Er stuft das in Bussnang beheimatete Unternehmen mit «Übergewichten» ein und sieht den fairen Wert der Aktie bei 40,40 Franken - 38 Prozent über der momentanen Notierung von 29,30 Franken. Andere Experten sind weniger zuversichtlich. Jener der US-Bank JPMorgan ist nach dem Halbjahresbericht beim «Underweight»-Rating geblieben und hat das Kursziel um zwei Franken auf lediglich 24,50 Franken angehoben. Gemessen daran fallen die Stadler-Aktien in den kommenden zwölf Monaten um 16 Prozent.

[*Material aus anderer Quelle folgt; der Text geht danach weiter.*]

-- ==== Sys2Proof/Safety.lean ====
section
/-! DEFINITION. What claims speak of: sequences of moves, the invariants of reachable states (10_state.md R46 and the
rules it rests on), blocking (70_reset_and_hazards.md R258), infinite runs and fairness (10_state.md R44). -/

namespace Sys2Proof.Machine

/-! ### Sequences of moves -/

/-- The outcome of the moves of a list, one after the other. -/
def runMoves : List Move → State → Host.Outcome State Fault Refusal
  | [], s => .next s
  | m :: ms, s =>
    match takeMove m s with
    | .next s' => runMoves ms s'
    | .fault r => .fault r
    | .refused r => .refused r

/-- `n` steps of the command `i` in a row, with no move of another agent between them. -/
def execChain : Nat → Instr → State → Host.Outcome State Fault Refusal
  | 0, _, s => .next s
  | n + 1, i, s =>
    match exec i s with
    | .next s' => execChain n i s'
    | .fault r => .fault r
    | .refused r => .refused r

/-- `n` ticks in a row. -/
def State.ticks : Nat → State → State
  | 0, s => s
  | n + 1, s => State.ticks n s.tick

/-- The phases of a command (40_period.md to 44_readback.md). -/
def phasesOf : Instr → List Phase
  | .init us => initPhases us
  | .setPeriod us => setPeriodPhases us
  | .setDuty ch d => setDutyPhases ch d
  | .setDutyAll d => setDutyAllPhases d
  | .pwm ch d period => pwmPhases ch d period
  | .pwmAll d period => pwmAllPhases d period
  | .disablePwm ch => disablePwmPhases ch
  | .attachInterrupt cb period => attachPhases cb period
  | .detachInterrupt => detachPhases
  | .start => startPhases
  | .stop => stopPhases
  | .resume => resumePhases
  | .read => readPhases

/-- The commands that block (70_reset_and_hazards.md R258). -/
def isBlocking (i : Instr) : Bool := i = .start ∨ i = .read

/-- The period phase SP1 of a command that has one: its index among the command's phases and its period operand
(40_period.md R113, R116, 41_duty_pwm.md R133, R134, 43_interrupt.md R190). -/
def periodPhaseOf : Instr → Option (Nat × Micros)
  | .init us => some (1, us)
  | .setPeriod us => some (0, us)
  | .setDuty _ _ => none
  | .setDutyAll _ => none
  | .pwm (.channel _) _ period => period.map fun us => (0, us)
  | .pwm .unrecognized _ _ => none
  | .pwmAll _ period => period.map fun us => (0, us)
  | .disablePwm _ => none
  | .attachInterrupt _ period => period.map fun us => (0, us)
  | .detachInterrupt => none
  | .start => none
  | .stop => none
  | .resume => none
  | .read => none

/-! ### Enabled moves -/

/-- The sequencer's step is enabled: the top context is busy and its next phase is not held (10_state.md R42, R43). -/
def State.phaseEnabled (s : State) : Bool :=
  match s.topBusy with
  | none => false
  | some b =>
    match (phasesOf b.cmd)[b.k]? with
    | none => true
    | some p => p.ready b.locals s

/-- Which moves are enabled (10_state.md R43, 60_exceptions.md R236). -/
def enabled (m : Move) (s : State) : Bool :=
  match m with
  | .tick => s.tickEnabled
  | .phase => s.phaseEnabled
  | .dispatch => s.dispatchEnabled
  | .isrReturn => s.isrReturnEnabled
  | .issue _ => s.issueEnabled
  | .deliver bytes => (wordOfBytes bytes).isSome && s.issueEnabled
  | .setGie _ => s.setGieEnabled
  | .cbDone => s.cbDoneEnabled

/-- The top context is busy with `i` and its next phase has index `k`. -/
def State.atPhase (s : State) (i : Instr) (k : Nat) : Prop := ∃ l, s.topBusy = some ⟨i, k, l⟩

/-! ### Invariants -/

/-- The commands in progress, the top context's first. -/
def ContextStack.busies (c : ContextStack) : List (Option Busy) := c.isrs.map IsrContext.busy ++ [c.main]

/-- The commands in progress in suspended contexts (10_state.md R37). -/
def ContextStack.suspended (c : ContextStack) : List (Option Busy) := c.busies.tail

/-- 10_state.md R46, 1: `DIR = DOWN ⇒ CNT ≥ 1`. -/
def CounterInv (s : State) : Prop := s.dir = .down → s.cnt ≠ 0

/-- 10_state.md R46, 2 and 3: the prescaler codes are 0 to 5, and a connected clock has a selected prescaler. -/
def ClockInv (s : State) : Prop :=
  s.psSel.toNat ≤ 5 ∧ s.csActive.toNat ≤ 5 ∧ (s.csActive ≠ 0 → s.psSel ≠ 0)

/-- 10_state.md R46, 4: `OCR[ch] ≤ 65471` and `DUTY[ch] ≤ 1023`. -/
def ChannelInv (s : State) : Prop :=
  ∀ ch, (s.ocr.get ch).toNat ≤ 65471 ∧ (s.duty.get ch).toNat ≤ 1023

/-- The registers hold legal values (10_state.md R46, 1 to 4). -/
structure RegisterInv (s : State) : Prop where
  counter : CounterInv s
  clock : ClockInv s
  channels : ChannelInv s

/-- `SLOT`, the handlers and the operands of commands in progress hold no handler id 0 (10_state.md R35). -/
structure HandlerInv (s : State) : Prop where
  slot : s.slot ≠ some 0
  handlers : ∀ c ∈ s.stack.isrs, c.handler ≠ some 0
  commands : ∀ b, some b ∈ s.stack.busies → b.cmd.wellFormed = true

/-- What an interrupt context holds (60_exceptions.md R226, R229, R236): the saved `GIE` is 1, a context without a
handler has nothing to run, and a context whose callback is done is idle. -/
structure IsrContext.Legal (c : IsrContext) : Prop where
  saved : c.savedGie = true
  noHandler : c.handler = none → c.cbDone = true
  done : c.cbDone = true → c.busy = none

/-- Every interrupt context is legal, and every phase pointer names a phase of its command, or is 0 where the command
has no phases (10_state.md R23, R41). -/
structure ContextInv (s : State) : Prop where
  legal : ∀ c ∈ s.stack.isrs, c.Legal
  pointers : ∀ b, some b ∈ s.stack.busies →
    b.k < (phasesOf b.cmd).length ∨ (phasesOf b.cmd = [] ∧ b.k = 0)

/-- From ST1 on `START` masks the interrupt, and it stays on top (42_run_state.md R171, 70_reset_and_hazards.md
R260). -/
structure StartInv (s : State) : Prop where
  masked : ∀ b, s.topBusy = some b → b.cmd = .start → 1 ≤ b.k → s.ie = false
  onTop : ∀ b, some b ∈ s.stack.suspended → b.cmd = .start → b.k = 0

/-- A `READ` in progress has the samples its next phase needs, and the prescaler is selected when the result is
computed (44_readback.md R200, R205). -/
structure ReadInv (s : State) : Prop where
  sampled : ∀ b, some b ∈ s.stack.busies → b.cmd = .read → 1 ≤ b.k → b.locals.s1.isSome = true
  changed : ∀ b, some b ∈ s.stack.busies → b.cmd = .read → 2 ≤ b.k →
    b.locals.s2.isSome = true ∧ b.locals.s1 ≠ b.locals.s2
  stillZero : s.psSel = 0 → s.cnt = 0
  noPrescaler : s.psSel = 0 → ∀ b, some b ∈ s.stack.busies → b.cmd = .read → 1 ≤ b.k →
    b.k < 2 ∧ b.locals.s1 = some 0

/-- Everything the rules promise of a reachable state. -/
structure Inv (s : State) : Prop where
  registers : RegisterInv s
  handlers : HandlerInv s
  contexts : ContextInv s
  start : StartInv s
  read : ReadInv s

/-! ### The environment's values of `GIE` -/

/-- The last value the environment gave `GIE` after the move `m` from `s`, where it was `v` before: an enabled
`SET_GIE` gives one, if it comes where `counts` holds (10_state.md R46, 5; log 20). -/
def givenGie (counts : State → Bool) (m : Move) (s : State) (v : Bool) : Bool :=
  match m with
  | .setGie w => if s.setGieEnabled && counts s then w else v
  | _ => v

/-- The last value the environment gave `GIE` in the moves of a list, or `v` if it gave none. -/
def lastGivenGie (counts : State → Bool) : List Move → State → Bool → Bool
  | [], _, v => v
  | m :: ms, s, v =>
    match takeMove m s with
    | .next s' => lastGivenGie counts ms s' (givenGie counts m s v)
    | .fault _ => v
    | .refused _ => v

/-- No interrupt context is on the stack. -/
def State.mainOnTop (s : State) : Bool := s.stack.isrs.isEmpty

/-- 10_state.md R46, 5, with `v` the last value the environment gave `GIE` while the main context was on top, or
`GIE_INIT`: without an interrupt context `GIE` is `v`; with interrupt contexts the lowest one has `v` saved, which its
return restores (60_exceptions.md R229; log 20). -/
structure GieInv (v : Bool) (s : State) : Prop where
  onMain : s.stack.isrs = [] → s.gie = v
  saved : ∀ c, s.stack.isrs.getLast? = some c → c.savedGie = v

/-! ### Blocking, runs and fairness -/

/-- The context on top waits in a `hold until` (10_state.md R42, 60_exceptions.md R221). -/
def State.waits (s : State) : Prop := s.topBusy ≠ none ∧ s.phaseEnabled = false

/-- An infinite run: the states and the moves between them. -/
structure Run where
  state : Nat → State
  move : Nat → Move
  follows : ∀ n, takeMove (move n) (state n) = .next (state (n + 1))

/-- Weak fairness of a move: one that stays enabled is eventually taken (10_state.md R44). -/
def Run.weaklyFair (r : Run) (m : Move) : Prop :=
  ∀ n, (∀ j, n ≤ j → enabled m (r.state j) = true) → ∃ j, n ≤ j ∧ r.move j = m

/-- A fair run (10_state.md R44): weak fairness of `TICK`, `PHASE`, `DISPATCH` and `ISR_RETURN`. -/
structure Run.Fair (r : Run) : Prop where
  tick : r.weaklyFair .tick
  phase : r.weaklyFair .phase
  dispatch : r.weaklyFair .dispatch
  isrReturn : r.weaklyFair .isrReturn

/-- At the time `j` the environment ends the callback of the interrupt context at the depth `d`, 1 for the one just
above main: `CB_DONE` is taken, and is enabled, with that context on top (60_exceptions.md R236). -/
def Run.endsCallbackAt (r : Run) (j d : Nat) : Prop :=
  r.move j = .cbDone ∧ (r.state j).cbDoneEnabled = true ∧ (r.state j).stack.isrs.length = d

/-- The environment does its duty (60_exceptions.md R236, 92 D31, 93 U12): `CB_DONE` "must come eventually" for every
interrupt context whose callback is not done, whatever it issues before and whatever contexts are pushed above it. A
context is popped only once its callback is done, so the first such time ends that very callback (log 25). -/
def Run.endsCallbacks (r : Run) : Prop :=
  ∀ (n : Nat) (above : List IsrContext) (c : IsrContext) (below : List IsrContext),
    (r.state n).stack.isrs = above ++ c :: below → c.cbDone = false →
      ∃ j, n ≤ j ∧ r.endsCallbackAt j (below.length + 1)

end Sys2Proof.Machine
end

Auf längere Sicht wird entscheidend sein, ob das Unternehmen sein mittelfristiges Ziel einer Ebit-Marge von 6 bis 8 Prozent erreicht. Für 2027 prognostiziert die ZKB einen Wert von 6,1 Prozent, womit sie den Zugbauer in dessen selbst gestecktem Zielkorridor sieht.
Das Management selbst weist darauf hin, dass das Margenziel «bei stabilen Lieferketten» realisierbar sei. Entsprechend können Störungen auf vorgelagerten Wertschöpfungsstufen zu Enttäuschungen führen.
Neueste UBS-Kursziele für Schweizer Halbleiterzulieferer / Angaben in Franken.
Gemäss den UBS-Analysten haben die drei Titel also erhebliches Aufwärtspotenzial. Sie zählen zudem zu den Zyklikern des Schweizer Aktienmarkt und hängen eng mit den Technologie-Werten in den USA zusammen. Daher werden an ihnen die Chancen zur Diversifikation im allgemein konservativ geprägten Schweizer Aktienmarkt besonders deutlich.
Das ist mehr als eine Nebensache. Denn gerade der Swiss Market Index wird ab dem 21. September noch ein Stück gesundheitslastiger und damit defensiver. Der Dermatologiespezialist Galderma und der Generikahersteller Sandoz werden in den Leitindex aufgenommen, das Logistikunternehmen Kühne+Nagel sowie die Telekommunikationsanbieterin Swisscom müssen ihn verlassen.
Umgekehrt bietet der neu zusammengestellte SMI aufgrund seines betont defensiven Profils eine gewisse Sicherheit, falls der Technologiesektor und damit auch die Schweizer Halbleiterzulieferer ins Hintertreffen geraten.
Für Anleger bietet die anstehende Indexanpassung letztlich die Gelegenheit, konservative Large-Cap-Investments und risikofreudigeres Engagement im Small- und Midcap-Segement zu kombinieren. Aktien wie die Halbleiterzulieferer, doch auch Arbonia, Burckhardt Compression, OC Oerlikon, Georg Fischer, Gurit und Stadler Rail bieten momentan interessante Perspektiven, die den Fokus auf Novartis, Roche, Nestlé und andere grosskapitalisierte Unternehmen ein Stück weit lösen können.